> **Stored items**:
▬▬▬▬▬▬
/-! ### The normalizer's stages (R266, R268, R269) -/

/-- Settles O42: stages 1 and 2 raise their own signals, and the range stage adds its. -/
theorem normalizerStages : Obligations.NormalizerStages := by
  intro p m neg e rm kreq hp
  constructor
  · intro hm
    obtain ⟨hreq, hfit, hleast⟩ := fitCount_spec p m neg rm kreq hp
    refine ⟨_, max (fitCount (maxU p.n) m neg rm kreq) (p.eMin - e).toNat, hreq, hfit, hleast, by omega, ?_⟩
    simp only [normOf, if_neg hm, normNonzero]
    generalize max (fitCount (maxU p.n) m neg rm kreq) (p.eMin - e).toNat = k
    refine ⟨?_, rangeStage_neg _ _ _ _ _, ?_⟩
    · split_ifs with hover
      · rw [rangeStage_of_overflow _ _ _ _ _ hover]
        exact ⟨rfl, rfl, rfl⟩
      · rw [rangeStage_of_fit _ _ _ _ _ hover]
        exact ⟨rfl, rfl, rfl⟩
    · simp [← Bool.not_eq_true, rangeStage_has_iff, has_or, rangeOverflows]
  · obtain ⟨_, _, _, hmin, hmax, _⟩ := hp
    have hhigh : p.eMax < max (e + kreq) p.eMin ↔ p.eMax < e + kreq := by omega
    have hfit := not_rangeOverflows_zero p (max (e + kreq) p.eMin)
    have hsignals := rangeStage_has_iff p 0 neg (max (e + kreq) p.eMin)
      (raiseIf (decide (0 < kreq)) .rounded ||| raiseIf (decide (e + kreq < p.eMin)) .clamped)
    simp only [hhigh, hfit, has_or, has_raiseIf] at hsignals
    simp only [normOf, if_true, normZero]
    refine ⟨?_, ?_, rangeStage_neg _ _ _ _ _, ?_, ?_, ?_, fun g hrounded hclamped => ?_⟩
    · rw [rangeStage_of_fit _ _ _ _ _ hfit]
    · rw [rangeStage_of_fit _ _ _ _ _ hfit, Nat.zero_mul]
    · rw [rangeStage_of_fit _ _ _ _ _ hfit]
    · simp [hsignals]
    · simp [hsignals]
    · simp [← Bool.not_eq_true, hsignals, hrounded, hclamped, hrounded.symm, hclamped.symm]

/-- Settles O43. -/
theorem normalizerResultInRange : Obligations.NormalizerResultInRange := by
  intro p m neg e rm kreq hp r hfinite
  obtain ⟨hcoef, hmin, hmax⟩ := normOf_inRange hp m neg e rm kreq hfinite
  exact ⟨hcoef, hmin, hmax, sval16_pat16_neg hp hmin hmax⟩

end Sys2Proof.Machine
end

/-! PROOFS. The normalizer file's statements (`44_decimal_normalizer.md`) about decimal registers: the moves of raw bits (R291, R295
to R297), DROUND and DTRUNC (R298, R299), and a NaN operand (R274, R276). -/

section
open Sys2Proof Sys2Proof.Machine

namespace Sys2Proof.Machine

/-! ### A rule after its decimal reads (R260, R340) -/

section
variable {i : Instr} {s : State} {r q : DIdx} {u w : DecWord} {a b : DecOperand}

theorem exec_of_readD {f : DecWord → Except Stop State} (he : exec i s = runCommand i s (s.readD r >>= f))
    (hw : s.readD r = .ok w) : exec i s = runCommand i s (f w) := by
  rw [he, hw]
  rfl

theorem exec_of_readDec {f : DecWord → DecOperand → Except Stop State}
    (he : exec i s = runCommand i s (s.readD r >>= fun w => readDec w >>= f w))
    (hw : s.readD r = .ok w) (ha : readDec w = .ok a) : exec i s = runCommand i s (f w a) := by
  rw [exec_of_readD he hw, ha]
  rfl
▬▬▬▬▬▬
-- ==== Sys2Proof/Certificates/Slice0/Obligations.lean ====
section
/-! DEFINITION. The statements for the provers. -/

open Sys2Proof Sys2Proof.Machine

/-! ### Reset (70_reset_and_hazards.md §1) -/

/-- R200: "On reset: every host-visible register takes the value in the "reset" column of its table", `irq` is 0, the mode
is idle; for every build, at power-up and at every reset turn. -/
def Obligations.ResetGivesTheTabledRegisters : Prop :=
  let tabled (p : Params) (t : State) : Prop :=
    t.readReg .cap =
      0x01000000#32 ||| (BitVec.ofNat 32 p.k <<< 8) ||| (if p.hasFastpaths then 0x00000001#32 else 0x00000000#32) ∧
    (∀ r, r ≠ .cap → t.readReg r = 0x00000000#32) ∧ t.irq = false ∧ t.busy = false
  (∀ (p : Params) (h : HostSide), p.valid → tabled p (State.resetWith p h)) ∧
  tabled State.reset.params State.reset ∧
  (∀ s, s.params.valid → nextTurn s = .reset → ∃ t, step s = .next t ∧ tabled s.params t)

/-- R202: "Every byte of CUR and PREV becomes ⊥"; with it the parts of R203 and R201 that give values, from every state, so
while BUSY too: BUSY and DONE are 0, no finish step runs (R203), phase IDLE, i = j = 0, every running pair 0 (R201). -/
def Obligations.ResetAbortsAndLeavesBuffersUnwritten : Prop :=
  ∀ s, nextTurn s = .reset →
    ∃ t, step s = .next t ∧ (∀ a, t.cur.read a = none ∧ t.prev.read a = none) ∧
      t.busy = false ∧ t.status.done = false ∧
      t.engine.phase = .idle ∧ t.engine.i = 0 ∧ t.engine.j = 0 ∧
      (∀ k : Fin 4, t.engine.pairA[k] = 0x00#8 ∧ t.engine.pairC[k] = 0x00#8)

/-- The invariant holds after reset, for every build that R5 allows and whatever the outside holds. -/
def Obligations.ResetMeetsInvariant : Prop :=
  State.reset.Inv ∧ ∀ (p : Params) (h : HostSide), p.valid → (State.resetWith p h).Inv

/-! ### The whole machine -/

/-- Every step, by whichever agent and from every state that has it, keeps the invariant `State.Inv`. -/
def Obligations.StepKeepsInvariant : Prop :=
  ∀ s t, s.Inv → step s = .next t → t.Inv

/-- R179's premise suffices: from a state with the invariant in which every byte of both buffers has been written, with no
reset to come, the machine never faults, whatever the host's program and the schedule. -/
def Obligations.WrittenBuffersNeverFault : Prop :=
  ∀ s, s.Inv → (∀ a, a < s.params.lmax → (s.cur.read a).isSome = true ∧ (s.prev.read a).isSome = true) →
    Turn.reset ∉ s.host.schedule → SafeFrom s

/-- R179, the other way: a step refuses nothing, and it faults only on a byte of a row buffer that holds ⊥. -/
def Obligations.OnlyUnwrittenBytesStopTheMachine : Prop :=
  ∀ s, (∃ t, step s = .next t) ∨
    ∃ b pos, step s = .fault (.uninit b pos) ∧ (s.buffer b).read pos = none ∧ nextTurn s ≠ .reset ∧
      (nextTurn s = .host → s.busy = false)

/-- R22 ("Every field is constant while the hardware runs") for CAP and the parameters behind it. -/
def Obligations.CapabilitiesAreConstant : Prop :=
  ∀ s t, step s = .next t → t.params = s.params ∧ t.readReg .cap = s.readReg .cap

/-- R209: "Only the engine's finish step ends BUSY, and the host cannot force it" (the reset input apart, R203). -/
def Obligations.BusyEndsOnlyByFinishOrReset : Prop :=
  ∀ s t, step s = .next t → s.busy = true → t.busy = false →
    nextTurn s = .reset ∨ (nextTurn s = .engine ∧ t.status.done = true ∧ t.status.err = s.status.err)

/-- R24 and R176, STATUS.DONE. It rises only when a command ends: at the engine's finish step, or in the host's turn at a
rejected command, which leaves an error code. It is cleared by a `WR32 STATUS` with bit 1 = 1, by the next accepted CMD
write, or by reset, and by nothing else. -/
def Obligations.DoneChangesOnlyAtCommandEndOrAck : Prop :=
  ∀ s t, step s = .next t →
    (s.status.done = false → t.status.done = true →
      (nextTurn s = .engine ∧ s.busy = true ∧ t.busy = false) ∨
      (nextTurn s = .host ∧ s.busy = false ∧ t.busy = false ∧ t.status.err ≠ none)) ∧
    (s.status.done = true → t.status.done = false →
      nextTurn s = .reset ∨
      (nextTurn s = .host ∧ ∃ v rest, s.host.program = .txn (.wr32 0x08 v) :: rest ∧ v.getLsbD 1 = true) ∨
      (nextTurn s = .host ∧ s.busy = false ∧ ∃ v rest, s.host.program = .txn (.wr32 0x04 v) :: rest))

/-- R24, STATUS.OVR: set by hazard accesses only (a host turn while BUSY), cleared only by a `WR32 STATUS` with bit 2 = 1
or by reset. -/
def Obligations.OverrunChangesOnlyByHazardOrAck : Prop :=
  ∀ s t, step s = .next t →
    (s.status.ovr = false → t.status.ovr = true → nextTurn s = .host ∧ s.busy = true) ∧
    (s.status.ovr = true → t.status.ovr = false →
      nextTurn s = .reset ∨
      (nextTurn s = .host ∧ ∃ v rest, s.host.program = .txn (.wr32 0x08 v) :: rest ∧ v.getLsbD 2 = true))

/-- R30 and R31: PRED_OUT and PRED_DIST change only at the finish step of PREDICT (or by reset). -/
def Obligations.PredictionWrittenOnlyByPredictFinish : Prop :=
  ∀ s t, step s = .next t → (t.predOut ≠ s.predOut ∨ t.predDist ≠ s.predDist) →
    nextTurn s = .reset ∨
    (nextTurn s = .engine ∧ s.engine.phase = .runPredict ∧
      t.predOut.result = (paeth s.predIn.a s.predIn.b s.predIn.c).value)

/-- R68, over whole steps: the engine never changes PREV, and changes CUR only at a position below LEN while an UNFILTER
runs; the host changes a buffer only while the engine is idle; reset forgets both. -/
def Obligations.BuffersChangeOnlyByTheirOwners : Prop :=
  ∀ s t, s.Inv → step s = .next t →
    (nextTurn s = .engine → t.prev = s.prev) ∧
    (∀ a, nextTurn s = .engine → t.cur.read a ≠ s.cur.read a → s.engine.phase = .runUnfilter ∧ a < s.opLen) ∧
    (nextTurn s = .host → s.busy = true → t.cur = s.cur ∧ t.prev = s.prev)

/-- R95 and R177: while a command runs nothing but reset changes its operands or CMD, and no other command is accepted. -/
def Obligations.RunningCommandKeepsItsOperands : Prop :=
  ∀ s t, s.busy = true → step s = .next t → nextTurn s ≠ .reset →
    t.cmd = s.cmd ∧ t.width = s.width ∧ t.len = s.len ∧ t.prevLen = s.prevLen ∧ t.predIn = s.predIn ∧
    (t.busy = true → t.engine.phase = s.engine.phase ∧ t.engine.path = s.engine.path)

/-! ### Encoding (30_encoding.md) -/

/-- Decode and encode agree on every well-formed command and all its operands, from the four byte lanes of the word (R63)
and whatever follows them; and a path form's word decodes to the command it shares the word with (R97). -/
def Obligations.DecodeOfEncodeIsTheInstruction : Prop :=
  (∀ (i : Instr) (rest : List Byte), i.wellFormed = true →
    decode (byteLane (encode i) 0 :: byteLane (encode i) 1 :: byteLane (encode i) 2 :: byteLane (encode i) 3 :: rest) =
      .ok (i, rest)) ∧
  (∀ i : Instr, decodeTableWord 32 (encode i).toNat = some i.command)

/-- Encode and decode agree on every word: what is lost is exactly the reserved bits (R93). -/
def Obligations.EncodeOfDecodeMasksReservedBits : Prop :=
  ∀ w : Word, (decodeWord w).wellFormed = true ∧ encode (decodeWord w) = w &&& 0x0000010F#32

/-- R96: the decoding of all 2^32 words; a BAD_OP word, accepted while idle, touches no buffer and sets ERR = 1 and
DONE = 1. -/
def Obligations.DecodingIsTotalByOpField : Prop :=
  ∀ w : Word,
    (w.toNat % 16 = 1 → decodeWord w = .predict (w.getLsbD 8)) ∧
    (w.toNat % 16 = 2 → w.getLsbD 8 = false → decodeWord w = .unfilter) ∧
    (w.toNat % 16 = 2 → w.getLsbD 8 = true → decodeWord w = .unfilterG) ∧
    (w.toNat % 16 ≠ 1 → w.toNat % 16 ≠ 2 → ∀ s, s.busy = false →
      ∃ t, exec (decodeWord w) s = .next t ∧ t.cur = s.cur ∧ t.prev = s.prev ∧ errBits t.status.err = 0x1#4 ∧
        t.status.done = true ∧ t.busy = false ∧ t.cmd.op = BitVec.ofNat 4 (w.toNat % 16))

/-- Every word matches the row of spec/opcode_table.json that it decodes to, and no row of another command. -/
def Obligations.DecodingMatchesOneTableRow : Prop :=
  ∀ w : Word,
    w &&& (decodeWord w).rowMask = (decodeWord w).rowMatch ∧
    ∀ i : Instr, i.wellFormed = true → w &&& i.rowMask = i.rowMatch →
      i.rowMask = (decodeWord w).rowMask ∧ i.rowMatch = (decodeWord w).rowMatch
▬▬▬▬▬▬
> **Task objective**: Give the number of lines above that include "decimal". Write nothing else.

> **Result**: 2